Hello and thanks for providing this codebase.

I'm having trouble to execute simulated motions of the unitree A1 robot on real hardware. I noticed there is a difference in definition of the revolute joint in HFE and KFE joints, originating in edits in the xacro files leg.xacro and const.xacro, compared to the ones provided by the manufacturer Unitree (https://github.com/unitreerobotics/unitree_ros/tree/master/robots/a1_description/xacro).

The result is that computed joint angles for KFE joint for example return positive values (e.g. during standing) but on the unitree A1 this is an invalid position, as this joint angle should lie between (-2.7, -0.9).

Bottomline: difference in xacro/urdf/kinematics complicates execution of code on real A1 hardware. Could you elaborate why this different convention was introduced? What files/configs would need to be editted to use the original xacro/urdf conventions with quad-sdk(as to allow execution on the hardware)

[jrenaf]

Hi @thvhauwe, thanks for trying out quad-sdk. Yes, there is a difference on hip and knee joint limit between sdf/urdf/xacro in our code and that from Unitree. To fit in A1 hardware configuration, a straightforward approach we would suggest is to set up a linear mapping between two configurations within controller and estimator plugin in quad_simulator when using gazebo or in robot_driver when using hardwares which interfaces the local planner with robot motors.

[jcnorby]

To give some more context to this answer, even though many commercially available quadrupeds share similar morphologies, there is no set convention between robot brands/models on joint zeros/directions. As a result, adding a new robot requires either updating the urdf to match one particular convention, or writing plugins for any particular robot model which handle this mapping. For simplicity we chose the former option (using the default Spirit 40 convention as that is the platform we use for hardware testing), although the latter may be more generalizeable in the long term. If this is something that the community prioritizes we could consider adding it to the list of desired features, although as always we welcome PRs if folks develop their own solution!
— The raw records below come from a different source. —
/-- The core and the word of a core instruction; the other commands of the block have no word. -/
def encodeCoreWord : Instr → Option (Nat × W64)
  | .nop n f => some (n, RF.toWord 0 0x00 f)
  | .add n f => some (n, RF.toWord 0 0x01 f)
  | .sub n f => some (n, RF.toWord 0 0x02 f)
  | .mul n f => some (n, RF.toWord 0 0x03 f)
  | .andS n f => some (n, RF.toWord 0 0x04 f)
  | .orS n f => some (n, RF.toWord 0 0x05 f)
  | .xorS n f => some (n, RF.toWord 0 0x06 f)
  | .shl n f => some (n, RF.toWord 0 0x07 f)
  | .shr n f => some (n, RF.toWord 0 0x08 f)
  | .sra n f => some (n, RF.toWord 0 0x09 f)
  | .minS n f => some (n, RF.toWord 0 0x0A f)
  | .maxS n f => some (n, RF.toWord 0 0x0B f)
  | .minu n f => some (n, RF.toWord 0 0x0C f)
  | .maxu n f => some (n, RF.toWord 0 0x0D f)
  | .addi n f => some (n, IF.toWord 0 0x10 f)
  | .andi n f => some (n, IF.toWord 0 0x11 f)
  | .ori n f => some (n, IF.toWord 0 0x12 f)
  | .shli n f => some (n, IF.toWord 0 0x13 f)
  | .shri n f => some (n, IF.toWord 0 0x14 f)
  | .srai n f => some (n, IF.toWord 0 0x15 f)
  | .li n f => some (n, IF.toWord 0 0x16 f)
  | .lih n f => some (n, IF.toWord 0 0x17 f)
  | .cmpeq n f => some (n, RF.toWord 0 0x20 f)
  | .cmpne n f => some (n, RF.toWord 0 0x21 f)
  | .cmplt n f => some (n, RF.toWord 0 0x22 f)
  | .cmpltu n f => some (n, RF.toWord 0 0x23 f)
  | .cmple n f => some (n, RF.toWord 0 0x24 f)
  | .cmpleu n f => some (n, RF.toWord 0 0x25 f)
  | .pand n f => some (n, RF.toWord 0 0x28 f)
  | .por n f => some (n, RF.toWord 0 0x29 f)
  | .pxor n f => some (n, RF.toWord 0 0x2A f)
  | .pandn n f => some (n, RF.toWord 0 0x2B f)
  | .pcnt n f => some (n, RF.toWord 0 0x2C f)
  | .pfrom n f => some (n, RF.toWord 0 0x2D f)
  | .pto n f => some (n, RF.toWord 0 0x2E f)
  | .rdct n f => some (n, RF.toWord 0 0x30 f)
  | .rdflags n f => some (n, RF.toWord 0 0x31 f)
  | .clrflags n f => some (n, RF.toWord 0 0x32 f)
  | .rdid n f => some (n, RF.toWord 0 0x33 f)
  | .branchB n f => some (n, IF.toWord 1 0x00 f)
  | .bl n f => some (n, IF.toWord 1 0x01 f)
  | .br n f => some (n, IF.toWord 1 0x02 f)
  | .blr n f => some (n, IF.toWord 1 0x03 f)
  | .loop n f => some (n, IF.toWord 1 0x04 f)
  | .ldB n f => some (n, IF.toWord 2 0x00 f)
  | .ldBu n f => some (n, IF.toWord 2 0x01 f)
  | .ldH n f => some (n, IF.toWord 2 0x02 f)
  | .ldHu n f => some (n, IF.toWord 2 0x03 f)
  | .ldW n f => some (n, IF.toWord 2 0x04 f)
  | .ldWu n f => some (n, IF.toWord 2 0x05 f)
  | .ldD n f => some (n, IF.toWord 2 0x06 f)
  | .stB n f => some (n, IF.toWord 2 0x08 f)
  | .stH n f => some (n, IF.toWord 2 0x09 f)
  | .stW n f => some (n, IF.toWord 2 0x0A f)
  | .stD n f => some (n, IF.toWord 2 0x0B f)
  | .vld n f => some (n, IF.toWord 2 0x10 f)
  | .vst n f => some (n, IF.toWord 2 0x11 f)
  | .pld n f => some (n, IF.toWord 2 0x12 f)
  | .pst n f => some (n, IF.toWord 2 0x13 f)
  | .rldW n f => some (n, RF.toWord 2 0x20 f)
  | .rldD n f => some (n, RF.toWord 2 0x21 f)
  | .rstW n f => some (n, RF.toWord 2 0x22 f)
  | .rstD n f => some (n, RF.toWord 2 0x23 f)
  | .raddI32 n f => some (n, RF.toWord 2 0x28 f)
  | .raddI64 n f => some (n, RF.toWord 2 0x29 f)
  | .raddF32 n f => some (n, RF.toWord 2 0x2A f)
  | .raddBf16x2 n f => some (n, RF.toWord 2 0x2B f)
  | .rswapW n f => some (n, RF.toWord 2 0x2C f)
  | .rswapD n f => some (n, RF.toWord 2 0x2D f)
  | .rcasW n f => some (n, RF.toWord 2 0x2E f)
  | .rcasD n f => some (n, RF.toWord 2 0x2F f)
  | .rminI32 n f => some (n, RF.toWord 2 0x30 f)
  | .rminI64 n f => some (n, RF.toWord 2 0x31 f)
  | .rmaxI32 n f => some (n, RF.toWord 2 0x32 f)
  | .rmaxI64 n f => some (n, RF.toWord 2 0x33 f)
  | .randW n f => some (n, RF.toWord 2 0x34 f)
  | .randD n f => some (n, RF.toWord 2 0x35 f)
  | .rorW n f => some (n, RF.toWord 2 0x36 f)
  | .rorD n f => some (n, RF.toWord 2 0x37 f)
  | .rxorW n f => some (n, RF.toWord 2 0x38 f)
  | .rxorD n f => some (n, RF.toWord 2 0x39 f)
  | .vadd n f => some (n, RF.toWord 3 0x00 f)
  | .vsub n f => some (n, RF.toWord 3 0x01 f)
  | .vmul n f => some (n, RF.toWord 3 0x02 f)
  | .vfma n f => some (n, RF.toWord 3 0x03 f)
  | .vfnma n f => some (n, RF.toWord 3 0x04 f)
  | .vmin n f => some (n, RF.toWord 3 0x05 f)
  | .vmax n f => some (n, RF.toWord 3 0x06 f)
  | .vabs n f => some (n, RF.toWord 3 0x07 f)
  | .vneg n f => some (n, RF.toWord 3 0x08 f)
  | .vdiv n f => some (n, RF.toWord 3 0x09 f)
  | .vsqrt n f => some (n, RF.toWord 3 0x0A f)
  | .vrsqrt n f => some (n, RF.toWord 3 0x0B f)
  | .vexp n f => some (n, RF.toWord 3 0x0C f)
  | .vlog n f => some (n, RF.toWord 3 0x0D f)
  | .vrsum n f => some (n, RF.toWord 3 0x0E f)
  | .vrmax n f => some (n, RF.toWord 3 0x0F f)
  | .vcmpeq n f => some (n, RF.toWord 3 0x10 f)
  | .vcmplt n f => some (n, RF.toWord 3 0x11 f)
  | .vcmple n f => some (n, RF.toWord 3 0x12 f)
  | .vcmpun n f => some (n, RF.toWord 3 0x13 f)
  | .vsel n f => some (n, RF.toWord 3 0x14 f)
  | .vmov n f => some (n, RF.toWord 3 0x15 f)
  | .vbcast n f => some (n, RF.toWord 3 0x16 f)
  | .vextr n f => some (n, RF.toWord 3 0x17 f)
  | .vand n f => some (n, RF.toWord 3 0x18 f)
  | .vor n f => some (n, RF.toWord 3 0x19 f)
  | .vxor n f => some (n, RF.toWord 3 0x1A f)
  | .vshl n f => some (n, RF.toWord 3 0x1B f)
  | .vshr n f => some (n, RF.toWord 3 0x1C f)
  | .viota n f => some (n, RF.toWord 3 0x1D f)
  | .cvtBf n f => some (n, RF.toWord 4 0x00 f)
  | .cvtFblo n f => some (n, RF.toWord 4 0x01 f)
  | .cvtFbhi n f => some (n, RF.toWord 4 0x02 f)
  | .cvtIf n f => some (n, RF.toWord 4 0x03 f)
  | .cvtFi n f => some (n, RF.toWord 4 0x04 f)
  | .rint n f => some (n, RF.toWord 4 0x05 f)
  | .pack n f => some (n, RF.toWord 4 0x10 f)
  | .unpack n f => some (n, RF.toWord 4 0x11 f)
  | .tile n f => some (n, CF.toWord 5 0x00 f)
  | .twarm n f => some (n, CF.toWord 5 0x01 f)
  | .gather n f => some (n, RF.toWord 6 0x00 f)
  | .scatter n f => some (n, RF.toWord 6 0x01 f)
  | .scatadd n f => some (n, RF.toWord 6 0x02 f)
  | .rgather n f => some (n, RF.toWord 6 0x08 f)
  | .rscatter n f => some (n, RF.toWord 6 0x09 f)
  | .rscatadd n f => some (n, RF.toWord 6 0x0A f)
  | .route n f => some (n, CF.toWord 7 0x00 f)
  | .copy n f => some (n, CF.toWord 8 0x00 f)
  | .waitt n f => some (n, CF.toWord 9 0x00 f)
  | .waitc n f => some (n, CF.toWord 9 0x01 f)
  | .setcnt n f => some (n, CF.toWord 9 0x02 f)
  | .rdcnt n f => some (n, RF.toWord 9 0x03 f)
  | .fence n f => some (n, RF.toWord 9 0x04 f)
  | .fenceEid n f => some (n, RF.toWord 9 0x05 f)
  | .acq n f => some (n, RF.toWord 9 0x06 f)
  | .rel n f => some (n, RF.toWord 9 0x07 f)
  | .halt n f => some (n, RF.toWord 9 0x08 f)
  | .upd n f => some (n, CF.toWord 10 0x00 f)
  | .updrow n f => some (n, CF.toWord 10 0x01 f)
  | .rootreq n f => some (n, CF.toWord 10 0x02 f)
  | .stepend n f => some (n, CF.toWord 10 0x03 f)
  | _ => none

end Sys2Proof
end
Also to clarify the files that would need to be changed for hardware execution - I would recommend making a new class that inherits HardwareInterface called A1Interface which can handle this mapping when sending and receiving data from the robot (see SpiritInterface for an example). As Jiming mentioned you would need to update controller_plugin.cpp and estimator_plugin.cpp to do the same thing in simulation.

[thvhauwe]

Thanks for this clarification. I understand now this was a practical decision to take. For now I execute commands from quad-sdk on the A1 hardware using a ros node that subscribes to quad-sdk commands, performs conversions and linear mapping and then sends those commands to the robot using LCM. This is an adhoc solution and essentially results in open-loop control. Indeed creation of a A1 hardware interface would be a better solution, maybe one I can commit some time into in the near future.

[jcnorby]

Yep, that functionality is exactly what the HardwareInterface class is for. Since it is embedded directly within the RobotDriver loop it doesn't introduce the additional latency/overhead associated with ROS messaging (same thing for receiving sensor data from the robot).

[jcnorby]

Closing this issue due to lack of activity, and also for lack of an A1 platform to test on. Can be reopened in the future if progress is made.